Here's the correct template to use for both the db_insert and DEBUG.log.

Code: [Select]

destination d_logzilla {
   program("/var/www/logzilla/scripts/db_insert.pl"
   template("$R_YEAR-$R_MONTH-$R_DAY $R_HOUR:$R_MIN:$R_SEC\t$HOST\t$PRI\t$PROGRAM\t$MSGONLY\n")
   template_escape(yes)
   );
};
destination df_logzilla {
   file("/var/log/logzilla/DEBUG.log"
   template("$R_YEAR-$R_MONTH-$R_DAY $R_HOUR:$R_MIN:$R_SEC\t$HOST\t$PRI\t$PROGRAM\t$MSGONLY\n")
   template_escape(yes)
   );
};

# Tell syslog-ng to log to our new destination
log {
   source(s_all);
      destination(d_logzilla);
      # Uncomment below and restart syslog-ng for debugging
      destination(df_logzilla);
};


That said, here is a script you can use that will replay the events you gave me without a timestamp (they will be inserted with the current time).
(note that you may need additional perl modules to run it), which you can do by typing, for example, :

Code: [Select]

perl cpan Data::Random
# cat playlogs.pl

Code: [Select]

#!/usr/bin/perl

##
##
use strict;

$| = 1;

use POSIX qw/strftime/;
use Switch;
use vars qw/ %opt /;
use Data::Random qw(:all);


my ($input, $output, $sleep, $sleep_end);
sub init()
{
    use Getopt::Std;
    my $opt_string = 'i:o:ht:e:';
    getopts( "$opt_string", \%opt ) or usage();
    usage() if $opt{h};
    $input = defined($opt{'i'}) ? $opt{'i'} : 'syslog.log';
    $sleep = defined($opt{'t'}) ? $opt{'t'} : '1';
    $sleep_end = $opt{'e'};
}
init();

#
# Help message
#
sub usage()
{
    print STDERR << "EOF";
    Used to replay lz formatted logs into db_insert with timestamps
    -i        : Specify input file from the sample_logs/ directory
    -t        : Sleep seconds between messages (default: 1)
    -e        : End sleep seconds (optional, will randomize between start (-t) and end (-e) seconds.
    Sample Usage:
    Show what would be replayed:
    $0 -i sample_logs/*.log -t .5 -e 1.5 | more
    Replay into LogZilla:
    $0 -i sample_logs/*.log -t .5 -e 1.5 | /var/www/logzilla/scripts/db_insert.pl
    Note that db_insert will not return status while running unless you set debug or verbose on it as well (-d1 -v)
EOF
    exit;
}

my $regex = qr/\t?(\S+)\t(\d+)\t(\S+).*\t(.*)/;
my $count = 0;
my ($host, $sev, $fac, $pri, $msg, $mne, $prg, @arr);
open(INPUT, "<$input") || die("Try $0 -h\n");
while(<INPUT>) {
    chomp;
    $_ =~ s/\r\n$/\n/;
    if ($_ =~ m/$regex/) {
        $host = $1;
        $pri = $2;
        $prg = $3;
        $msg = $4;
        my $now = strftime("%Y-%m-%d %H:%M:%S", localtime);
        my $dt = rand_datetime( min => '2011-9-1 4:0:0', max => 'now' );
        print("$now\t$host\t$pri\t$prg\t$msg\n");
        my $sleeptime;
        if ($sleep_end) {
            $sleeptime = ($sleep + rand($sleep_end));
        } else {
            $sleeptime = $sleep;
        }
        #print "Sleeping for $sleeptime\n";
        select( undef, undef, undef, $sleeptime );
    }
    $host = "";
    $prg = "";
    $mne = "";
    $msg = "";
    $sev = "";
    $count++;
}

[cdukes]

Let me know how this works out for you.

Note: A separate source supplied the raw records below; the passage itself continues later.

-- ==== Sys2Proof/Machine/Scalar.lean ====
section
/-! DEFINITION. Scalar instructions of the sequencer: moves, integers, the multiplier and divider, floating point, and
control flow (R119 to R123, R130, R132, R133, R137, R142, R519). Each command takes the sequencer (0 to 1,535 a cell,
1,536 + k a control core) and `upset`: 0, or a fault of the hardware that meets the instruction (R88, R144). -/

namespace Sys2Proof.Machine

/-! ## Moves -/

def opNop (s : State) (_ : Nat) (q : Seq) (e : Enc) : Did := .done s (e.reps q) 0
def opMov (s : State) (k : Nat) (q : Seq) (e : Enc) : Did := .done (s.putRd k e.rd (q.reg e.a)) 1 0
def opMovi (s : State) (k : Nat) (_ : Seq) (e : Enc) : Did := .done (s.putRd k e.rd ⟨tgInt, extend tgInt e.width e.imm⟩) 1 0
def opMoviu (s : State) (k : Nat) (_ : Seq) (e : Enc) : Did := .done (s.putRd k e.rd ⟨tgUint, e.imm⟩) 1 0
def opClr (s : State) (k : Nat) (_ : Seq) (e : Enc) : Did := .done (s.putRd k e.rd TW.empty) 1 0
def opCast (s : State) (k : Nat) (q : Seq) (e : Enc) : Did := aluDid s k q e (aluCast (q.reg e.a))
def opMkaddr (s : State) (k : Nat) (q : Seq) (e : Enc) : Did := aluDid s k q e (aluMkaddr (e.imm % 16) (q.reg e.a))
def opRetag (s : State) (k : Nat) (q : Seq) (e : Enc) : Did := .done (s.putRd k e.rd ⟨e.imm % 16, (q.reg e.a).val⟩) 1 0

/-- NOP (R130). -/
def execNop (k upset : Nat) (s : State) : Host.Outcome State Fault Refusal := .next (s.issue k upset (· = 0x00) opNop)
/-- MOV (R130). -/
def execMov (k upset : Nat) (s : State) : Host.Outcome State Fault Refusal := .next (s.issue k upset (· = 0x01) opMov)
/-- MOVI (R130). -/
def execMovi (k upset : Nat) (s : State) : Host.Outcome State Fault Refusal := .next (s.issue k upset (· = 0x02) opMovi)
/-- MOVIU (R130). -/
def execMoviu (k upset : Nat) (s : State) : Host.Outcome State Fault Refusal := .next (s.issue k upset (· = 0x03) opMoviu)
/-- CLR (R130). -/
def execClr (k upset : Nat) (s : State) : Host.Outcome State Fault Refusal := .next (s.issue k upset (· = 0x04) opClr)
/-- CAST (R130). -/
def execCast (k upset : Nat) (s : State) : Host.Outcome State Fault Refusal := .next (s.issue k upset (· = 0x05) opCast)
/-- MKADDR (R132). -/
def execMkaddr (k upset : Nat) (s : State) : Host.Outcome State Fault Refusal := .next (s.issue k upset (· = 0x06) opMkaddr)
/-- RETAG (R130, R145): PRIV without WAIVE or outside kernel mode. -/
def execRetag (k upset : Nat) (s : State) : Host.Outcome State Fault Refusal := .next (s.issue k upset (· = 0x09) opRetag)

/-! ## Integers (R132) -/

def opAdd := aluRepeat fun e q => aluAddSub false e.width (q.reg e.a) (e.src2 q)
def opSub := aluRepeat fun e q => aluAddSub true e.width (q.reg e.a) (e.src2 q)
def opAnd := aluRepeat fun e q => aluLogic (· &&& ·) e.width (q.reg e.a) (e.src2 q)
def opOr := aluRepeat fun e q => aluLogic (· ||| ·) e.width (q.reg e.a) (e.src2 q)
def opXor := aluRepeat fun e q => aluLogic (· ^^^ ·) e.width (q.reg e.a) (e.src2 q)
def opNot (s : State) (k : Nat) (q : Seq) (e : Enc) : Did := aluDid s k q e (aluNot e.width (q.reg e.a))
def opNeg (s : State) (k : Nat) (q : Seq) (e : Enc) : Did := aluDid s k q e (aluNegAbs false e.width (q.reg e.a))
def opAbs (s : State) (k : Nat) (q : Seq) (e : Enc) : Did := aluDid s k q e (aluNegAbs true e.width (q.reg e.a))
def opShl (s : State) (k : Nat) (q : Seq) (e : Enc) : Did := aluDid s k q e (aluShift 0 e.width (q.reg e.a) (e.count2 q))
def opShr (s : State) (k : Nat) (q : Seq) (e : Enc) : Did := aluDid s k q e (aluShift 1 e.width (q.reg e.a) (e.count2 q))
def opSar (s : State) (k : Nat) (q : Seq) (e : Enc) : Did := aluDid s k q e (aluShift 2 e.width (q.reg e.a) (e.count2 q))
def opRol (s : State) (k : Nat) (q : Seq) (e : Enc) : Did := aluDid s k q e (aluShift 3 e.width (q.reg e.a) (e.count2 q))
def opRor (s : State) (k : Nat) (q : Seq) (e : Enc) : Did := aluDid s k q e (aluShift 4 e.width (q.reg e.a) (e.count2 q))
def opMin (s : State) (k : Nat) (q : Seq) (e : Enc) : Did := aluDid s k q e (aluMinMax false e.width (q.reg e.a) (e.src2 q))
def opMax (s : State) (k : Nat) (q : Seq) (e : Enc) : Did := aluDid s k q e (aluMinMax true e.width (q.reg e.a) (e.src2 q))
def opCmpeq (s : State) (k : Nat) (q : Seq) (e : Enc) : Did := aluDid s k q e (aluEq false e.width (q.reg e.a) (e.src2 q))
def opCmpne (s : State) (k : Nat) (q : Seq) (e : Enc) : Did := aluDid s k q e (aluEq true e.width (q.reg e.a) (e.src2 q))
def opCmplt (s : State) (k : Nat) (q : Seq) (e : Enc) : Did := aluDid s k q e (aluLt false e.width (q.reg e.a) (e.src2 q))
def opCmple (s : State) (k : Nat) (q : Seq) (e : Enc) : Did := aluDid s k q e (aluLt true e.width (q.reg e.a) (e.src2 q))
def opPopc (s : State) (k : Nat) (q : Seq) (e : Enc) : Did := aluDid s k q e (aluCount 0 e.width (q.reg e.a))
def opClz (s : State) (k : Nat) (q : Seq) (e : Enc) : Did := aluDid s k q e (aluCount 1 e.width (q.reg e.a))
def opCtz (s : State) (k : Nat) (q : Seq) (e : Enc) : Did := aluDid s k q e (aluCount 2 e.width (q.reg e.a))

/-- ADD (R132). -/
def execAdd (k upset : Nat) (s : State) : Host.Outcome State Fault Refusal := .next (s.issue k upset (· = 0x20) opAdd)
/-- SUB (R132). -/
def execSub (k upset : Nat) (s : State) : Host.Outcome State Fault Refusal := .next (s.issue k upset (· = 0x21) opSub)
/-- AND (R130). -/
def execAnd (k upset : Nat) (s : State) : Host.Outcome State Fault Refusal := .next (s.issue k upset (· = 0x22) opAnd)
/-- OR (R130). -/
def execOr (k upset : Nat) (s : State) : Host.Outcome State Fault Refusal := .next (s.issue k upset (· = 0x23) opOr)
/-- XOR (R130). -/
def execXor (k upset : Nat) (s : State) : Host.Outcome State Fault Refusal := .next (s.issue k upset (· = 0x24) opXor)
/-- NOT (R132). -/
def execNot (k upset : Nat) (s : State) : Host.Outcome State Fault Refusal := .next (s.issue k upset (· = 0x25) opNot)
/-- NEG (R132). -/
def execNeg (k upset : Nat) (s : State) : Host.Outcome State Fault Refusal := .next (s.issue k upset (· = 0x26) opNeg)
/-- ABS (R132). -/
def execAbs (k upset : Nat) (s : State) : Host.Outcome State Fault Refusal := .next (s.issue k upset (· = 0x27) opAbs)
/-- SHL (R132). -/
def execShl (k upset : Nat) (s : State) : Host.Outcome State Fault Refusal := .next (s.issue k upset (· = 0x28) opShl)
/-- SHR (R132). -/
def execShr (k upset : Nat) (s : State) : Host.Outcome State Fault Refusal := .next (s.issue k upset (· = 0x29) opShr)
/-- SAR (R132). -/
def execSar (k upset : Nat) (s : State) : Host.Outcome State Fault Refusal := .next (s.issue k upset (· = 0x2A) opSar)
/-- ROL (R132). -/
def execRol (k upset : Nat) (s : State) : Host.Outcome State Fault Refusal := .next (s.issue k upset (· = 0x2B) opRol)
/-- ROR (R132). -/
def execRor (k upset : Nat) (s : State) : Host.Outcome State Fault Refusal := .next (s.issue k upset (· = 0x2C) opRor)
/-- MIN (R130). -/
def execMin (k upset : Nat) (s : State) : Host.Outcome State Fault Refusal := .next (s.issue k upset (· = 0x2D) opMin)
/-- MAX (R130). -/
def execMax (k upset : Nat) (s : State) : Host.Outcome State Fault Refusal := .next (s.issue k upset (· = 0x2E) opMax)
/-- CMPEQ (R130). -/
def execCmpeq (k upset : Nat) (s : State) : Host.Outcome State Fault Refusal := .next (s.issue k upset (· = 0x30) opCmpeq)
/-- CMPNE (R130). -/
def execCmpne (k upset : Nat) (s : State) : Host.Outcome State Fault Refusal := .next (s.issue k upset (· = 0x31) opCmpne)
/-- CMPLT (R130). -/
def execCmplt (k upset : Nat) (s : State) : Host.Outcome State Fault Refusal := .next (s.issue k upset (· = 0x32) opCmplt)
/-- CMPLE (R130). -/
def execCmple (k upset : Nat) (s : State) : Host.Outcome State Fault Refusal := .next (s.issue k upset (· = 0x33) opCmple)
/-- POPC (R130). -/
def execPopc (k upset : Nat) (s : State) : Host.Outcome State Fault Refusal := .next (s.issue k upset (· = 0x34) opPopc)
/-- CLZ (R130). -/
def execClz (k upset : Nat) (s : State) : Host.Outcome State Fault Refusal := .next (s.issue k upset (· = 0x35) opClz)
/-- CTZ (R130). -/
def execCtz (k upset : Nat) (s : State) : Host.Outcome State Fault Refusal := .next (s.issue k upset (· = 0x36) opCtz)

/-! ## The multiplier and the divider (R122, R123, R132) -/

/-- MUL, MULH or MAC: the result falls due 4 issue cycles later, 3 with prefix W32. -/
def mulBody (kind : Nat) (s : State) (k : Nat) (q : Seq) (e : Enc) : Did :=
  repeatDid k e (fun s q => match mulValue kind e.width (q.reg e.a) (q.reg e.b) with
    | .error pos => .error pos
    | .ok (t, v, ov) =>
      let f : Flight := { reg := 32 + e.rd, due := q.icount + (if e.width = 64 then 4 else 3), tag := t, val := v, mac := kind = 2, width := e.width, ov := ov, pc := q.pc }
      .ok (s.updSeq k (fun q => { q with flight := q.flight ++ [f] }))) (e.reps q) s

def opMul := mulBody 0
def opMulh := mulBody 1
def opMac := mulBody 2

/-- DIV: d0 and d1 fall due 20 issue cycles later; DZ is set, or trapped, at issue (R132, R133). -/
def opDiv (s : State) (k : Nat) (q : Seq) (e : Enc) : Did :=
  match divValue e.width (q.reg e.a) (q.reg e.b) with
  | .error pos => .trap s cTag (e.tagTval q 0 pos)
  | .ok (t, x, r, fl) =>
    let dz := fl &&& fDZ ≠ 0
    if dz && q.dzTrap then .trap (s.updSeq k (fun q => q.flag fDZ)) cDz 0
    else
      let f := fun (reg : Nat) (v : Int) (ov : Bool) => ({ reg := reg, due := q.icount + 20, tag := t, val := v, mac := false, width := e.width, ov := ov, pc := q.pc } : Flight)
      .done (s.updSeq k (fun q => { q with flight := q.flight ++ [f 36 x (fl &&& fOV ≠ 0), f 37 r false] })) 1 (fl &&& fDZ)

/-- MUL (R122). -/
def execMul (k upset : Nat) (s : State) : Host.Outcome State Fault Refusal := .next (s.issue k upset (· = 0x40) opMul)
/-- MULH (R122). -/
def execMulh (k upset : Nat) (s : State) : Host.Outcome State Fault Refusal := .next (s.issue k upset (· = 0x41) opMulh)
/-- MAC (R123). -/
def execMac (k upset : Nat) (s : State) : Host.Outcome State Fault Refusal := .next (s.issue k upset (· = 0x42) opMac)
/-- DIV (R132). -/
def execDiv (k upset : Nat) (s : State) : Host.Outcome State Fault Refusal := .next (s.issue k upset (· = 0x43) opDiv)

/-- MULTIPLIER_RESULT_LAND (R122, R123, R133): the results due in m registers by the present issue cycle are written. -/
def execMultiplierResultLand (k : Nat) (s : State) : Host.Outcome State Fault Refusal :=
  .next (if (s.seq k).flight.any (fun f => f.due ≤ (s.seq k).icount && f.reg < 36) then s.land k else s)

/-- DIVIDER_RESULT_LAND (R122): the quotient and the remainder due by the present issue cycle are written. -/
def execDividerResultLand (k : Nat) (s : State) : Host.Outcome State Fault Refusal :=
  .next (if (s.seq k).flight.any (fun f => f.due ≤ (s.seq k).icount && 36 ≤ f.reg) then s.land k else s)

/-! ## Floating point -/

/-- A rounding mode of 6 or 7 in a RND argument takes a tag trap at position 8 (R94, R140), after the operand tags. -/
def rndGuard (s : State) (e : Enc) (r : Alu) (d : Did) : Did :=
  match r with
  | .error _ => d
  | .ok _ => if 6 ≤ e.rnd.getD 0 then .trap s cTag (tagTval1 0 8) else d

def fpBody (kind : Nat) (s : State) (k : Nat) (q : Seq) (e : Enc) : Did :=
  let r := aluFp kind (e.mode q) q.sat (q.reg e.a) (q.reg e.b) (q.reg e.rd)
  rndGuard s e r (aluDid s k q e r)

def opFadd := fpBody 0
def opFsub := fpBody 1
def opFmul := fpBody 2
def opFfma := fpBody 3
def opFmin := fpBody 4
def opFmax := fpBody 5
def opFcmpeq (s : State) (k : Nat) (q : Seq) (e : Enc) : Did := aluDid s k q e (aluFcmp 0 (q.reg e.a) (q.reg e.b))
def opFcmplt (s : State) (k : Nat) (q : Seq) (e : Enc) : Did := aluDid s k q e (aluFcmp 1 (q.reg e.a) (q.reg e.b))
def opFcmple (s : State) (k : Nat) (q : Seq) (e : Enc) : Did := aluDid s k q e (aluFcmp 2 (q.reg e.a) (q.reg e.b))
def opIcvt (s : State) (k : Nat) (q : Seq) (e : Enc) : Did :=
  let r := aluIcvt (e.imm % 16) (e.mode q) (srBits q.seed q.step q.sridx) (q.reg e.a)
  rndGuard s e r (aluDid s k q e r)

/-- FADD (R130). -/
def execFadd (k upset : Nat) (s : State) : Host.Outcome State Fault Refusal := .next (s.issue k upset (· = 0x50) opFadd)
/-- FSUB (R130). -/
def execFsub (k upset : Nat) (s : State) : Host.Outcome State Fault Refusal := .next (s.issue k upset (· = 0x51) opFsub)
/-- FMUL (R130). -/
def execFmul (k upset : Nat) (s : State) : Host.Outcome State Fault Refusal := .next (s.issue k upset (· = 0x52) opFmul)
/-- FFMA (R130). -/
def execFfma (k upset : Nat) (s : State) : Host.Outcome State Fault Refusal := .next (s.issue k upset (· = 0x53) opFfma)
/-- FMIN (R512). -/
def execFmin (k upset : Nat) (s : State) : Host.Outcome State Fault Refusal := .next (s.issue k upset (· = 0x54) opFmin)
/-- FMAX (R512). -/
def execFmax (k upset : Nat) (s : State) : Host.Outcome State Fault Refusal := .next (s.issue k upset (· = 0x55) opFmax)
/-- FCMPEQ (R130). -/
def execFcmpeq (k upset : Nat) (s : State) : Host.Outcome State Fault Refusal := .next (s.issue k upset (· = 0x56) opFcmpeq)
/-- FCMPLT (R130). -/
def execFcmplt (k upset : Nat) (s : State) : Host.Outcome State Fault Refusal := .next (s.issue k upset (· = 0x57) opFcmplt)
/-- FCMPLE (R130). -/
def execFcmple (k upset : Nat) (s : State) : Host.Outcome State Fault Refusal := .next (s.issue k upset (· = 0x58) opFcmple)
/-- ICVT (R519). -/
def execIcvt (k upset : Nat) (s : State) : Host.Outcome State Fault Refusal := .next (s.issue k upset (· = 0x59) opIcvt)

/-! ## Control flow -/

/-- The target of a relative branch: the first byte of this instruction plus the offset (R129). -/
def Enc.target (e : Enc) (q : Seq) : Nat := wrapInt 21 ((q.pc : Int) + signed 32 e.imm)

def opBr (s : State) (_ : Nat) (q : Seq) (e : Enc) : Did := .goto s (e.target q) 3

/-- BRT (true) and BRF (false). -/
def branchOn (want : Bool) (s : State) (_ : Nat) (q : Seq) (e : Enc) : Did :=
  let c := q.reg e.rd
  if c.tag ≠ tgBool then .trap s cTag (e.tagTval q c.tag 3)
  else if (c.val % 2 = 1) = (want = true) then .goto s (e.target q) 3
  else .done s 1 0

def opBrt := branchOn true
def opBrf := branchOn false

def opJmp (s : State) (_ : Nat) (q : Seq) (e : Enc) : Did :=
  let t := q.reg e.rd
  if t.tag ≠ tgUint then .trap s cTag (e.tagTval q t.tag 3) else .goto s t.val 3

def opCall (s : State) (k : Nat) (q : Seq) (e : Enc) : Did :=
  .goto (s.putRd k e.rd ⟨tgUint, (q.pc + e.len) % 2 ^ 21⟩) (e.target q) 3

def opBrk (s : State) (_ : Nat) (_ : Seq) (e : Enc) : Did := .trap s cBrk e.imm

/-- TRET (R142): with CS.TI = 0 it is ILLEGAL, which its legality decides. -/
def opTret (s : State) (k : Nat) (q : Seq) (e : Enc) : Did :=
  .goto (s.updSeq k (fun q => { q with cs := setBit q.cs 12 false })) (q.epc + (if e.imm = 1 then fld q.cause 8 4 + 1 else 0)) 3

/-- WEND (R137): once its units have finished, the multiplier and divider drain and the cell's part has ended. -/
def opWend (s : State) (k : Nat) (q : Seq) (e : Enc) : Did :=
  if !q.units.isEmpty then .wait s
  else
    let s := (s.retire k e.len 1 0).drain k
    .ended ((s.updSeq k (fun q => { q with ended := true, pre := [] })).feuDone k stSuccess)

/-- BR (R130). -/
def execBr (k upset : Nat) (s : State) : Host.Outcome State Fault Refusal := .next (s.issue k upset (· = 0x60) opBr)
/-- BRT (R130). -/
def execBrt (k upset : Nat) (s : State) : Host.Outcome State Fault Refusal := .next (s.issue k upset (· = 0x61) opBrt)
/-- BRF (R130). -/
def execBrf (k upset : Nat) (s : State) : Host.Outcome State Fault Refusal := .next (s.issue k upset (· = 0x62) opBrf)
/-- JMP (R130). -/
def execJmp (k upset : Nat) (s : State) : Host.Outcome State Fault Refusal := .next (s.issue k upset (· = 0x63) opJmp)
/-- CALL (R130). -/
def execCall (k upset : Nat) (s : State) : Host.Outcome State Fault Refusal := .next (s.issue k upset (· = 0x64) opCall)
/-- BRK (R140). -/
def execBrk (k upset : Nat) (s : State) : Host.Outcome State Fault Refusal := .next (s.issue k upset (· = 0x65) opBrk)
/-- TRET (R142). -/
def execTret (k upset : Nat) (s : State) : Host.Outcome State Fault Refusal := .next (s.issue k upset (· = 0x66) opTret)
/-- WEND (R137). -/
def execWend (k upset : Nat) (s : State) : Host.Outcome State Fault Refusal := .next (s.issue k upset (· = 0x67) opWend)

end Sys2Proof.Machine
end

I found out this morning that you just purchased. Even though you did not purchase support, I would be happy to do a remote WebEx session with you to get this resolved. We like to make sure our customers are happy

[jch]

You are right and I am a noob.  I have df_logzilla set correctly now like this:

destination df_logzilla {    file("/var/log/logzilla/DEBUG.log"    template("$R_YEAR-$R_MONTH-$R_DAY $R_HOUR:$R_MIN:$R_SEC\t$HOST\t$PRI\t$PROGRAM\t$MSGONLY\n")    template_escape(yes)    ); };

Having said that, the db_insert.pl script inserts the contents of a "fresh" DEBUG.log when manually executed.

So I then have some other problem because all of those new messages I just piped from DEBUG.log should have been inserted under normal circumstances when they were received from the sender.  The Host table of the interface doesn't reflect it until the manual run of the script.  Of the 30+ messages that should have been updated, it looks like perhaps 1 message is appearing.